Dataset entries:
···

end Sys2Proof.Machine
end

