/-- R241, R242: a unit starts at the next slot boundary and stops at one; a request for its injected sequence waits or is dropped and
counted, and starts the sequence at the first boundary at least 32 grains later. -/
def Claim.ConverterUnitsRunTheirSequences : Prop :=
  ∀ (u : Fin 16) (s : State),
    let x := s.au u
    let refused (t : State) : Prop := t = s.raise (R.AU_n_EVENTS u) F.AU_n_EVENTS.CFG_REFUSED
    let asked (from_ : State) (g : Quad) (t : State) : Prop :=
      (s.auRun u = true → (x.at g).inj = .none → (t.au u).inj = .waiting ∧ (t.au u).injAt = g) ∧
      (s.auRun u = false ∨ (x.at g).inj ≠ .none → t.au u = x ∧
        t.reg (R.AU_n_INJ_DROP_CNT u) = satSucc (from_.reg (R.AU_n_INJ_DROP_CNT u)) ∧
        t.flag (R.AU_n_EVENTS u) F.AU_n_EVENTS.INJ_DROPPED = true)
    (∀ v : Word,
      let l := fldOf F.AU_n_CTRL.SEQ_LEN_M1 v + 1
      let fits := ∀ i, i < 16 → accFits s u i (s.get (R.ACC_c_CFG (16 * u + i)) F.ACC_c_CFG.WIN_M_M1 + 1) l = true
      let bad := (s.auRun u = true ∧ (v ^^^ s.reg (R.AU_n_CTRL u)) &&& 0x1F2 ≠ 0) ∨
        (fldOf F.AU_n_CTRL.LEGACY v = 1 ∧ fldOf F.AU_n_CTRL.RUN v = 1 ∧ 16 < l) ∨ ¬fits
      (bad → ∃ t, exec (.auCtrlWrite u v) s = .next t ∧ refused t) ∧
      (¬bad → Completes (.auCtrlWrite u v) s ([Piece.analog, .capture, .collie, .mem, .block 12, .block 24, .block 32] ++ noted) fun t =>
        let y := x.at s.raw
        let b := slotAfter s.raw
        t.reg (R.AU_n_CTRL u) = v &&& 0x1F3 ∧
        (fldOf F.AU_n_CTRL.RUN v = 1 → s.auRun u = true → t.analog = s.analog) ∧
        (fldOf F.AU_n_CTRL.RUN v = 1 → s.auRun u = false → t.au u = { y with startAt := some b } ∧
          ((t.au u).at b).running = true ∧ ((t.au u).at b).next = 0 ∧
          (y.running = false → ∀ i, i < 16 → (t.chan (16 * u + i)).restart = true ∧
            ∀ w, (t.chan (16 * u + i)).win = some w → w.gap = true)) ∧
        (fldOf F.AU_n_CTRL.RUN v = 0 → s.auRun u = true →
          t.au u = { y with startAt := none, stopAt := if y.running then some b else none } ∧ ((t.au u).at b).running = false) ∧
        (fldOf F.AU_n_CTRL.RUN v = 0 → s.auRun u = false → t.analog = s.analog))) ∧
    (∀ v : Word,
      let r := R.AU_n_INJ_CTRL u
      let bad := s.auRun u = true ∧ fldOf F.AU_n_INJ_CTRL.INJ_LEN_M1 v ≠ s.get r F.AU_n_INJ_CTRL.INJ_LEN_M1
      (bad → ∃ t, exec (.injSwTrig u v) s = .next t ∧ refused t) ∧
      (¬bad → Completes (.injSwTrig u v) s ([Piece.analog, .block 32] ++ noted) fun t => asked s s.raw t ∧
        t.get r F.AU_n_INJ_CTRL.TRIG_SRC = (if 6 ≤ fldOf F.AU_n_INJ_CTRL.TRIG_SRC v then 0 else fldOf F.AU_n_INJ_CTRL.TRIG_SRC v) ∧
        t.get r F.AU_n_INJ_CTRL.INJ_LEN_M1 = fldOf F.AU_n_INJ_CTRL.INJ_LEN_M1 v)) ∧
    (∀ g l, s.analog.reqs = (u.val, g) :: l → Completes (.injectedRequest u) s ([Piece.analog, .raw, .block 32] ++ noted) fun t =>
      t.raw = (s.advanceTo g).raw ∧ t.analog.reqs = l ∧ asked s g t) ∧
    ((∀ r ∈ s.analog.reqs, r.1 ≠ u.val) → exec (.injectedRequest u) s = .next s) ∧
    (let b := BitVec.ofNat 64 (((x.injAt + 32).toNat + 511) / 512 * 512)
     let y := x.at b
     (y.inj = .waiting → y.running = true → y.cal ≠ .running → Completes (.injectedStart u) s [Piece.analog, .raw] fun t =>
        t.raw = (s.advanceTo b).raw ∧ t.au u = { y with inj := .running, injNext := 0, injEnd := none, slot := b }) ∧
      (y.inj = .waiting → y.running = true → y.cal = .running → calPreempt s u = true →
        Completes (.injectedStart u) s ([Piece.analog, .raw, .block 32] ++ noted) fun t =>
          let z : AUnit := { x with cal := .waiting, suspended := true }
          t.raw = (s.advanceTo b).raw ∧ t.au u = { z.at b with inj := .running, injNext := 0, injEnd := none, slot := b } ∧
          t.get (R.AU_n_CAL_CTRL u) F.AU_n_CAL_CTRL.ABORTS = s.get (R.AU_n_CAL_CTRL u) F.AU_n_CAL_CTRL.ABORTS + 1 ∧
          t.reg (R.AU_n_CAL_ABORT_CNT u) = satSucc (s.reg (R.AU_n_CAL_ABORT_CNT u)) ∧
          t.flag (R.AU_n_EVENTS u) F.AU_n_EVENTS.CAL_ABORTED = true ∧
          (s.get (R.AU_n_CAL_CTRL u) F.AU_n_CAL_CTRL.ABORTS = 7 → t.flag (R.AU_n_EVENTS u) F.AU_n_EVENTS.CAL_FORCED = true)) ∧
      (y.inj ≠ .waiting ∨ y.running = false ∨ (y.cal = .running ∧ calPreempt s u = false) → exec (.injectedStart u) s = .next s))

···

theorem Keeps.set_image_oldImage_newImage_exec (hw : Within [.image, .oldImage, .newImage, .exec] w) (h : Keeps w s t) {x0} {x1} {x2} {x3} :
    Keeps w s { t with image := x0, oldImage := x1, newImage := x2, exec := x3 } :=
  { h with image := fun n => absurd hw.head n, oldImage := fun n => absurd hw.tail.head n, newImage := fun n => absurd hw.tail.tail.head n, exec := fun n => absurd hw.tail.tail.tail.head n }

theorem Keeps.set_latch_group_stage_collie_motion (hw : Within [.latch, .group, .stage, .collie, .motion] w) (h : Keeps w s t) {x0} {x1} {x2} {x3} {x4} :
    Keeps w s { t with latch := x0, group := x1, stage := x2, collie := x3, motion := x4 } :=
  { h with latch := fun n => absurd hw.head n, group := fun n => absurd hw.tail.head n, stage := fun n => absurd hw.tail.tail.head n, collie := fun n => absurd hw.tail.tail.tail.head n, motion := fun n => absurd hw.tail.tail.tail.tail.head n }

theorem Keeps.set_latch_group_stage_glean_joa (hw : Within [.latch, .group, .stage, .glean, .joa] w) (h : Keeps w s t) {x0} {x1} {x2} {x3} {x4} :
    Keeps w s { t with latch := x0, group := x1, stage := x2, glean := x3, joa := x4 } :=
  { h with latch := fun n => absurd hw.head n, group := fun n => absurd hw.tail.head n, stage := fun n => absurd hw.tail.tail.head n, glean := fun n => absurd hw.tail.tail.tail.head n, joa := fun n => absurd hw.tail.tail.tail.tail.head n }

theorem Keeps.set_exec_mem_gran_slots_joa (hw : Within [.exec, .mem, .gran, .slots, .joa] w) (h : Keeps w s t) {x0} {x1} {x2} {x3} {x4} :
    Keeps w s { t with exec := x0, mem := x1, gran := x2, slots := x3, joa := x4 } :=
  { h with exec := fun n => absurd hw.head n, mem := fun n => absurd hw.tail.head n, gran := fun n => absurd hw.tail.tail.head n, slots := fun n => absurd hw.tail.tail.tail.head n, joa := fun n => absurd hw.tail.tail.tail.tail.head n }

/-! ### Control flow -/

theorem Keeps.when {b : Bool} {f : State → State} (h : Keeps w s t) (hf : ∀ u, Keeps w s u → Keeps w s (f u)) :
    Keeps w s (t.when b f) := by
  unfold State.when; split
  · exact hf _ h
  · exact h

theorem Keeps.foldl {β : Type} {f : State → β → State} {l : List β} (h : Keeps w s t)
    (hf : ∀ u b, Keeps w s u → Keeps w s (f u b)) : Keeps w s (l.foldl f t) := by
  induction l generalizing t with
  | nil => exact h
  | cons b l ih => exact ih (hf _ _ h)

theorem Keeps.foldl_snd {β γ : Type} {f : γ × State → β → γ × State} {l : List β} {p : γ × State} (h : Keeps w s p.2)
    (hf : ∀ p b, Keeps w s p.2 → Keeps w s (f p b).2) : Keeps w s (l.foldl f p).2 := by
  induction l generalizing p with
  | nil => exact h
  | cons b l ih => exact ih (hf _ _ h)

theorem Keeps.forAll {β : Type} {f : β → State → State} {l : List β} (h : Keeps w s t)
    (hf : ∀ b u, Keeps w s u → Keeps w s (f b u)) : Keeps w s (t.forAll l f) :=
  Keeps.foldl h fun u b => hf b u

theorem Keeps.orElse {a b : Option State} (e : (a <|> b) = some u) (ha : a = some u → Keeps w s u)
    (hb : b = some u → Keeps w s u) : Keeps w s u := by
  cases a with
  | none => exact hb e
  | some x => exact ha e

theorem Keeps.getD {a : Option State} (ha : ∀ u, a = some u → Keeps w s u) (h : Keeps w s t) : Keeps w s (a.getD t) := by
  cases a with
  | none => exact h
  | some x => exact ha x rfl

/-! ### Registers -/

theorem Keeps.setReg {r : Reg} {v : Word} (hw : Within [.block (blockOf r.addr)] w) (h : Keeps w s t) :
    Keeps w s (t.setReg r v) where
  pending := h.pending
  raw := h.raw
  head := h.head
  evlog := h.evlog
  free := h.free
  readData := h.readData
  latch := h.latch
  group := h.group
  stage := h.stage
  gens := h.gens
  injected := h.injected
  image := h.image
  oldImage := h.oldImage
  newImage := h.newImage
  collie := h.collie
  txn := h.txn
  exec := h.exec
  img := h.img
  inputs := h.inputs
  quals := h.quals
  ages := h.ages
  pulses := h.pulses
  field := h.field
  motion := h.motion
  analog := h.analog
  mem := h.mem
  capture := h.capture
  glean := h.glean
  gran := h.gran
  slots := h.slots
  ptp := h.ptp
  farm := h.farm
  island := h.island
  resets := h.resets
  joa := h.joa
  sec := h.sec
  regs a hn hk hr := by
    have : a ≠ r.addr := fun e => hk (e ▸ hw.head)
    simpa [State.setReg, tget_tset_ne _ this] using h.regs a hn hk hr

···

Above are some records; copy exactly the lines from the one with "quals := h.quals" through the one with "have : a ≠ r.addr", both included, and no others.

  quals := h.quals
  ages := h.ages
  pulses := h.pulses
  field := h.field
  motion := h.motion
  analog := h.analog
  mem := h.mem
  capture := h.capture
  glean := h.glean
  gran := h.gran
  slots := h.slots
  ptp := h.ptp
  farm := h.farm
  island := h.island
  resets := h.resets
  joa := h.joa
  sec := h.sec
  regs a hn hk hr := by
    have : a ≠ r.addr := fun e => hk (e ▸ hw.head)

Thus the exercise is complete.